Negative predictive value
Negative predictive value is somewhat less commonly presented but involves determining the degree to which an optimal (above cutoff, passing or not-at-risk) score reflects typical or non-delayed development. For example, if 95 out of 100 children with passing scores on screening tests are later found on diagnostic testing to have typical development, the test’s negative predictive value is 95/100 or 95% meaning that for any passing score, there would be an 95% chance of a no developmental problem. Some measures also report over and under-referral rates. This reflects the proportion of the entire sample who should have been referred but were not correctly identified (under-referral rates) or should not have been referred (over-referral rates).
Hit rate
Hit rates are occasionally reported and are simply the total number of children for whom a screening test gave accurate information i.e.,co-positives and co-negatives are added together and then divided by the entire sample (co-positives + co-negatives+ false-positives + false negatives). Hit rates are an extremely misleading statistic and should not be used as an indicator of test accuracy. In the example shown in Figure 1, the hit rate is (70+16)/100 = 86%. Because there are far more co-negatives, specificity carries excessive weight in the computation of hit rates and as can be seen, the hit-rate is closer to the specificity index than to the sensitivity index. If in the above example, sensitivity were only 50% (10 children with disabilities correctly identified and 10 under-detected), the hit-rate would still remain deceptively attractive [(70+10)/100 = 80%] and mask serious flaws in accuracy.
Utility
Less of a psychometric construct and more a function of practical attributes, screens should be studied for their usefulness to diverse professionals in varied settings.
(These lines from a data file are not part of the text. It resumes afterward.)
/-- The rows of a plastic copy are written through the PMAP entries (R223). The spec names an entry's five values, not
their places: word 0 holds the rank in its low bits and UROW above, word 1 the staging offset, word 2 NROW, word 3 PDLO
(DESIGN CHOICE, log entry 34). -/
def State.applyPlastic (s : State) (b sec : Nat) (only : Nat → Bool) (rs : List Rec) : State :=
  s.fold (rs.filter fun r => r.typ == 11) fun s r =>
    s.fold (List.range (r.payload.length / 16)) fun s k =>
      let e := pw (r.payload.drop (16 * k))
      let w := e 0
      let rank := w % 64
      let nrow := e 8
      match (s.bay b).ranks[rank]? with
      | some a =>
        if !only rank then s
        else
          let pd := e 12 % 2 ^ 18
          let off := e 4
          s.fold (List.range nrow) fun s q =>
            let ad := secAddr sec + 64 + off + 80 * q
            let d := s.m32 ad
            let s := s.w32 (hdrAddr a (pd + q)) d
            { s with mem := wrBytes s.mem (unitAddr a (pd + q)) (rdBytes s.mem (ad + 16) (if bits d 31 30 = 3 then 64 else 32)) }
      | none => s

/-- A slot is loaded from the Quarry for the ranks `only` admits (R223): whether it was, and the state, which remembers the copy
and the generation used (QRY_SLOT_INFO, QRY_SLOT_GEN). -/
def State.quarryLoad (s : State) (b sl : Nat) (only : Nat → Bool) : Bool × State :=
  match s.dirUse with
  | none => (false, s)
  | some c =>
    match s.quarryRecs c sl with
    | none => (false, s)
    | some rs =>
      let s := s.applySlotRecs b 1 only rs
      match s.plasticUse c sl with
      | some (sec, isB) =>
        let used := (if isB then 2 else 1, s.m32 (secAddr sec + 8))
        (true, { s with plastic := kins s.plastic sl used }.applyPlastic b sec only rs)
      | none => (true, { s with plastic := kdel s.plastic sl })

/-! ### Bay commands (R224-R228) -/

/-- A Bay command is queued, by a write or by the Foreman itself (R224, R228). -/
def State.queueCmd (s : State) (b cmd : Nat) : State :=
  { s.setF (Reg.FMN_BAY_CTL.BUSY b) 1 with cmdQ := s.cmdQ ++ [(b, cmd)] }

/-- A write of FMN_BAY_CTL.CMD (R224, R443, R477). -/
def State.bayCmd (s : State) (b cmd : Nat) : State :=
  if cmd = 0 then s
  else if s.b (Reg.FMN_BAY_CTL.BUSY b) then s.sticky .LIVE_WR
  else if s.chipSafe || s.f Reg.SND_STATUS.STATE != 0 || s.refusesLocal b || decide (4 < cmd) then s.setF (Reg.FMN_BAY_CTL.RESULT b) 6
  else s.queueCmd b cmd

/-- Is a command of Bay `b` the one the Foreman takes next? -/
def State.cmdHead (s : State) (b cmd : Nat) : Bool :=
  s.operating && match s.cmdQ with
    | e :: _ => e == (b, cmd)
    | [] => false

/-- The Ashlars that PLACE gives the ranks of a list of Courses, in order (R226). -/
def State.pickRanks (s : State) : List Nat → List Nat → Option (List Nat)
  | [], _ => some []
  | c :: cs, taken =>
    match (courseAsh c).find? fun a => s.ashFree a && !decide (a ∈ taken) with
    | some a => (s.pickRanks cs (a :: taken)).map (a :: ·)
    | none => none

/-- The ranks of a Bay take their Ashlars: owner, seed, rank table (R226, R281). -/
def State.takeRanks (s : State) (b : Nat) (as : List Nat) : State :=
  let key := s.f (Reg.FMN_BAY_CTL.EKEY b)
  let seeds := (s.bay b).seeds
  let s := s.modBay b fun x => { x with ranks := as }
  s.fold ((List.range as.length).zip as) fun s ra =>
    let s := s.setReg (Reg.ASH_OWNER ra.2) (BitVec.ofNat 32 (2 * 2 ^ 30 + b * 2 ^ 24 + key))
    let s := s.setReg (Reg.ASH_SRG_SEED ra.2) (BitVec.ofNat 32 (seeds.getD ra.1 0))
    let s := s.modAsh ra.2 fun x => { x with stopped := false }
    s.putRank b ra.1 ra.2 (rankK as ra.1)

/-- The Dresser and the Cornice of a Bay are named (R78, R242, R274). -/
def State.nameUnits (s : State) (b : Nat) : State :=
  let d := s.bayDrs b
  let k := s.bayCrn b
  let s := (s.setF (Reg.DRS_CTRL.BAY d) b).setF (Reg.DRS_CTRL.STREAM d) (s.bayStream b)
  let s := s.setF (Reg.CRN_CTL.BAY k) b
  s.fold (List.range 8) fun s c =>
    ((s.setF (Reg.MRT_KEY.CRNV c b) 1).setF (Reg.MRT_KEY.CRN c b) k).setF (Reg.MRT_KEY.EKEY c b) (s.f (Reg.FMN_BAY_CTL.EKEY b))

/-- Slots of a Bay that the image holds: image-backed slots, and QREF slots, whose Bay is that of their directory entry (R217,
R220, R226). -/
def State.imageSlots (s : State) (b : Nat) : List (Nat × Bool) :=
  let inQuarry : Nat → Bool := fun sl => match s.dirUse with
    | some c => bits (s.dirW c sl 0) 31 31 == 1 && bits (s.dirW c sl 0) 29 26 == b
    | none => false
  s.img.recs.filterMap fun r =>
    if r.typ = 5 ∧ bits (pw r.payload 0) 25 22 = b then some (r.target % 1024, false)
    else if r.typ = 10 ∧ inQuarry (r.target % 1024) then some (r.target % 1024, true) else none

/-- Records of an image-backed slot of Bay `b`: its SLOT record, and of the records up to the next SLOT record those of its content
that name its Bay, or for a PMAP record the slot itself. -/
def slotSpan (sl b : Nat) (rs : List Rec) : List Rec :=
  let own := fun (q : Rec) => match q.typ with
    | 8 => q.target % 16 == b
    | 11 => q.target % 1024 == sl
    | _ => q.bay == b
  match rs.dropWhile fun r => !(r.typ == 5 && r.target % 1024 == sl) with
  | [] => []
  | r :: rest => r :: (rest.takeWhile fun q => q.typ != 5).filter fun q => slotRec q && own q

/-- Every slot of a Bay is loaded for the ranks `only` admits (R226, R233): image-backed ones from the image. -/
def State.loadSlots (s : State) (b : Nat) (only : Nat → Bool) : State :=
  let cs := (List.range 8).filter fun c => (s.bay b).ranks.any fun a => a / 8 == c
  s.fold (s.imageSlots b) fun s e =>
    if e.2 then s.onCircuit b 30 50 (cs.map fun c => (c, c, 16)) fun s => (s.quarryLoad b e.1 only).2
    else s.applySlotRecs b 0 only (slotSpan e.1 b s.img.recs)

/-- Does another placed Bay use the Dresser, Cornice or stream of Bay `b` (R226)? -/
def State.unitTaken (s : State) (b : Nat) : Bool :=
  (List.range 16).any fun c => c != b && s.placed c
    && (s.bayDrs c == s.bayDrs b || s.bayCrn c == s.bayCrn b || s.bayStream c == s.bayStream b)

/-- `BAY_PLACE` (R226): `good` says whether every record re-read from the configuration flash matches its kept digest.
DEDUCED: log entry 37. -/
def execBayPlace (b : Fin 16) (good : Bool) (t : Nat) (s : State) : Host.Outcome State Fault Refusal :=
  let s := s.at t
  if !s.cmdHead b 1 then .next s
  else if s.placed b || s.baySafe b then .next (s.cmdDone b 6)
  else if s.unitTaken b then .next (s.cmdDone b 7)
  else
    match s.pickRanks (s.bay b).courses [] with
    | none => .next (s.cmdDone b 2)
    | some as =>
      if !good && (s.imageSlots b).any fun e => !e.2 then .next (s.cmdDone b 3)
      else
        let s := ((s.takeRanks b as).loadSlots b fun _ => true).nameUnits b
        .next (((s.setF (Reg.FMN_BAY_CTL.PLACED b) 1).recommit (s.bayZones b)).cmdDone b 1)

/-- `BAY_START` (R225): the Bay waits for its stream; its Dresser must name the Bay's reference stream (R78).
DEDUCED: log entry 22. -/
def execBayStart (b : Fin 16) (t : Nat) (s : State) : Host.Outcome State Fault Refusal :=
  let s := s.at t
  if !s.cmdHead b 2 then .next s
  else if !s.placed b || s.bayState b != 0 || s.baySafe b
      || s.f (Reg.DRS_CTRL.STREAM (s.bayDrs b)) != s.bayStream b then .next (s.cmdDone b 6)
  else
    let s := (s.cmdDone b 0).setF (Reg.FMN_BAY_STATUS.STATE b) 1
    .next ((s.modBay b fun x => { x with readyAt := none, startStep := none, stopAt := none, stopStep := none }).judgeStart b)

/-- A Bay is asked to stop (R227, R429): at once in HOLD or STARTING, at a boundary in RUN. `ends`: END follows. -/
def State.askStop (s : State) (b : Nat) (ends : Bool) : State :=
  if s.bayState b = 2 then
    if s.mirrorsNow b then
      let k := (s.bay b).n + s.lead
      (s.modBay b fun x => { x with stopStep := some k }).vlkSend (.cmd (Fin.ofNat 16 b) (.stop k ends))
    else s.modBay b fun x => { x with stopAt := some (s.now + 64) }
  else if s.bayState b = 0 then s else s.stopEffect b

/-- `BAY_STOP` (R224, R227): the command stays the one that the Foreman carries out until STOP has taken effect. -/
def execBayStop (b : Fin 16) (t : Nat) (s : State) : Host.Outcome State Fault Refusal :=
  let s := s.at t
  if !s.cmdHead b 3 then .next s
  else if s.bayState b = 0 ∨ s.baySafe b then .next (s.cmdDone b 6)
  else if (s.bay b).stopAt.isSome ∨ (s.bay b).stopStep.isSome then .next s
  else .next (s.askStop b false)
Such studies often address length of administration and scoring, acceptability to parents and children, readability, amount of training required, cost of administration in terms of professional time to deliver the measure, score and interpret it, and descriptions of other amenities helpful to specific applications (e.g., ability to aggregate results for program evaluation, availability of growth indicators for use in plotting progress over time, etc.).
Prescreening
In an effort to conserve educational and health care dollars, it is obviously desirable to select measures with a high degree of positive predictive value. Given the subtlety and gradations of developmental outcomes, high positive predictive value remains elusive. Nevertheless, positive predictive value by administering a second screening test or by using part of a screen (e.g., a subtest) as a prescreen. Prescreening tests are extremely brief measures with a high degree of sensitivity but limited specificity. Prescreens are administered routinely and are followed by screening tests only when children fail the prescreen. Although prescreening can simply compound error and lead to under-referrals, accurate prescreening improves detection rates, and saves considerable time, since prescreens reduce, often by one-half to two-thirds, the numbers of children requiring complete screening.